One of the areas where we see tension between agility and at times regulatory conservatism arises in the management of post-approval changes. These changes — whether to improve manufacturing, enhance testing, or reduce patient risk — are essential for maintaining a state of control and driving continuous improvement. Yet, because each country requires its own regulatory approval before implementation (partially due to limited regulatory convergence), even well-justified changes can take years to roll out globally. Such delays not only slow innovation but also increase the risk of drug shortages and compliance issues.

At scale, we manage this complexity through a combination of strategic planning, risk-based frameworks, enhancements to organizational structure, technology-enabled solutions, and forward-looking regulatory collaboration and engagement. Compliance can be continuously improved without sacrificing agility through consistent execution of documented approaches to mitigate and resolve pressing challenges. Consistency in execution allows teams to allocate more time to value-added activities, ultimately boosting both productivity and compliance.

Importantly, it is recognized that sustainable progress requires industrywide collaboration to help regulators understand the scope and urgency of these challenges. We engage with regulatory bodies worldwide to advance pharmaceutical manufacturing science and regulations. Additionally, efforts such as the EMA’s reliance pilot and WHO’s Good Reliance Practices (GRelP) are paving the way for global regulatory convergence. These programs demonstrate that reliance on trusted regulatory assessments can significantly reduce approval timelines — by up to 56% in some cases — without compromising safety or quality.
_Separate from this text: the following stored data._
-- ==== Sys2Proof/Certificates/Slice0/Obligations.lean ====
section
/-!
DEFINITION. The statements for the provers. Every statement is over all states and operands that meet its hypotheses. `Answers o f` says that
`o` is a next state that satisfies `f`; `RegsBut l s t` that every register outside the list `l` holds what it held; `Within parts s t` that
every part of the state that `parts` does not name is as it was (Sys2Proof/Safety.lean). Each docstring names the rules of spec/ that its
statement draws on, and the entries of the assumption log that it
rests on where a clause follows a reading or a choice of the model; entries 4, 5, 10, 237, 256, 258 and 259 (one command one step, what a
command that does not fit does, held islands, the order of status) bear on every family.
-/

section Statements

open Sys2Proof Sys2Proof.Machine

/-- Commands are carried out one at a time, first in, first out: a step takes the command at the front of the queue and carries it out over the
queue's rest. (The queue is the model's own; log entries 2 and 5.) -/
def Obligations.FrontOfQueue : Prop :=
  ∀ (s : State) (c : Instr) (rest : List Instr), s.pending = c :: rest → step s = exec c { s with pending := rest }

/-- R639: with no command waiting, all that a step does is to announce interrupt sources that have come into force; while none has, it changes
nothing. (What a step does on an empty queue is the model's choice: log entry 3.) -/
def Obligations.EmptyQueueIdles : Prop :=
  (∀ (s : State), s.pending = [] → irqNow s = s.mail.irq → step s = .next s) ∧
  (∀ (s : State), s.pending = [] → s.parN Par.HIF_MBPATH ≠ 1 → Answers (step s) fun t =>
      t.mail = { s.mail with irq := irqNow s } ∧ RegsBut [] s t ∧ Within [.mail] s t) ∧
  (∀ (s : State), s.pending = [] → s.parN Par.HIF_MBPATH = 1 → s.running = true → s.mail.irq = 0 → irqNow s ≠ 0 → s.q.length = 32 → (queue s 28).length < 8 →
    Answers (step s) fun t =>
      t.mail = { s.mail with irq := irqNow s } ∧ queue t 28 = queue s 28 ++ [Frame.plain (mailMessage 0x83 0 0 (Bits.leBytes 4 (isrcWord s).toNat))] ∧
        RegsBut [] s t ∧ Within [.mail, .q] s t)

/-- R11, R549, R585: before the first start every register holds its reset word, every parameter its default, nothing waits, no session and no Token
is held, and the memories list nothing. (Reset words and contents that the spec does not give are the model's: log entries 1 and 8.) -/
def Obligations.ResetState : Prop :=
  (∀ a, State.reset.reg a = RegMap.resetOf a) ∧ (∀ q, State.reset.par q = ParamMap.default q) ∧ State.reset.pending = [] ∧ State.reset.mem.cells = [] ∧
    State.reset.tok = ⟨[], []⟩ ∧ (∀ x, x < 21 → xing State.reset x = ⟨[], []⟩) ∧ (∀ k, queue State.reset k = []) ∧ sesSt State.reset = 0 ∧
    State.reset.dlm.assocs = [] ∧ State.reset.running = false ∧ (∀ i : Island, State.reset.held i = false)

/-- What every step keeps (StepKeepsInv) holds at reset. -/
def Obligations.ResetInv : Prop := State.reset.Inv

/-- R27, R29, R49, R230: from every state that has the invariant, a step answers a next state, and that state has it too: no Crossing, no queue of
deferred Token requests and no log ever exceeds its capacity, deferred requests stay in the order of their kinds, a Crossing holds words back only
while its FIFO is full, and registers, parameters and memories stay in canonical form. -/
def Obligations.StepKeepsInv : Prop := ∀ (s : State), s.Inv → Answers (step s) State.Inv

/-- R15, R626, R640: a register with a rule of its own, written on a path below the level it needs, is refused with status 1 and ACCERR; while PFW_N
is asserted, with status 5; and a path that is not open carries nothing. In no case does the write have any of its effect. (The order of the statuses,
and how the access of a command that is a host write is checked, are the model's readings: log entries 10 and 237.) -/
def Obligations.HostLevels : Prop :=
  (∀ (s : State) (c : Instr) (p : Path) (n : Nat), hostNeeds c = some (p, n) → pathOpen s p = true → pathLevel s p < n → Answers (exec c s) fun t =>
      t.out = .hostStatus p 1 :: s.out ∧ t.on Fd.HIF_EVT_ACCERR = true ∧ RegsBut (Reg.HIF_EVT :: hostRegs p) s t ∧ Within [.regs, .out] s t) ∧
  (∀ (s : State) (c : Instr) (p : Path) (n : Nat), hostNeeds c = some (p, n) → pathOpen s p = true → n ≤ pathLevel s p → s.pfw = true →
    Answers (exec c s) fun t => t.out = .hostStatus p 5 :: s.out ∧ RegsBut (hostRegs p) s t ∧ Within [.regs, .out] s t) ∧
  (∀ (s : State) (c : Instr) (p : Path) (n : Nat), hostNeeds c = some (p, n) → pathOpen s p = false → exec c s = .next s)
It is a balancing act — one that requires strong internal governance, cross-functional coordination, and a commitment to quality systems that regulators can trust. But it’s also a shared journey, and we’re proud to be part of the broader industry movement advocating for smarter, risk-based regulatory models that serve patients better and faster.

Reference:

  1. https://hbr.org/2021/10/how-to-build-digital-dexterity-into-your-workforce

About Elaine Shannon:

Elaine Shannon is the global quality officer of Takeda where she oversees the enterprise quality organization that establishes consistent quality management systems and programs across the network. Prior to her role as global quality officer, Elaine held several roles at Takeda related to quality, manufacturing, and oncology. Most recently, she served as site head for Takeda’s Massachusetts Biologics Operations (MA Bio Ops) manufacturing site. Elaine also served as global head of quality oncology and external supply small molecules and global head of quality audits and supplier management. She joined Takeda’s Global Quality Compliance and Systems group in 2016 to develop the company’s knowledge management processes. She holds a master’s degree in pharmaceutical manufacturing technology and a bachelor’s degree in GMP.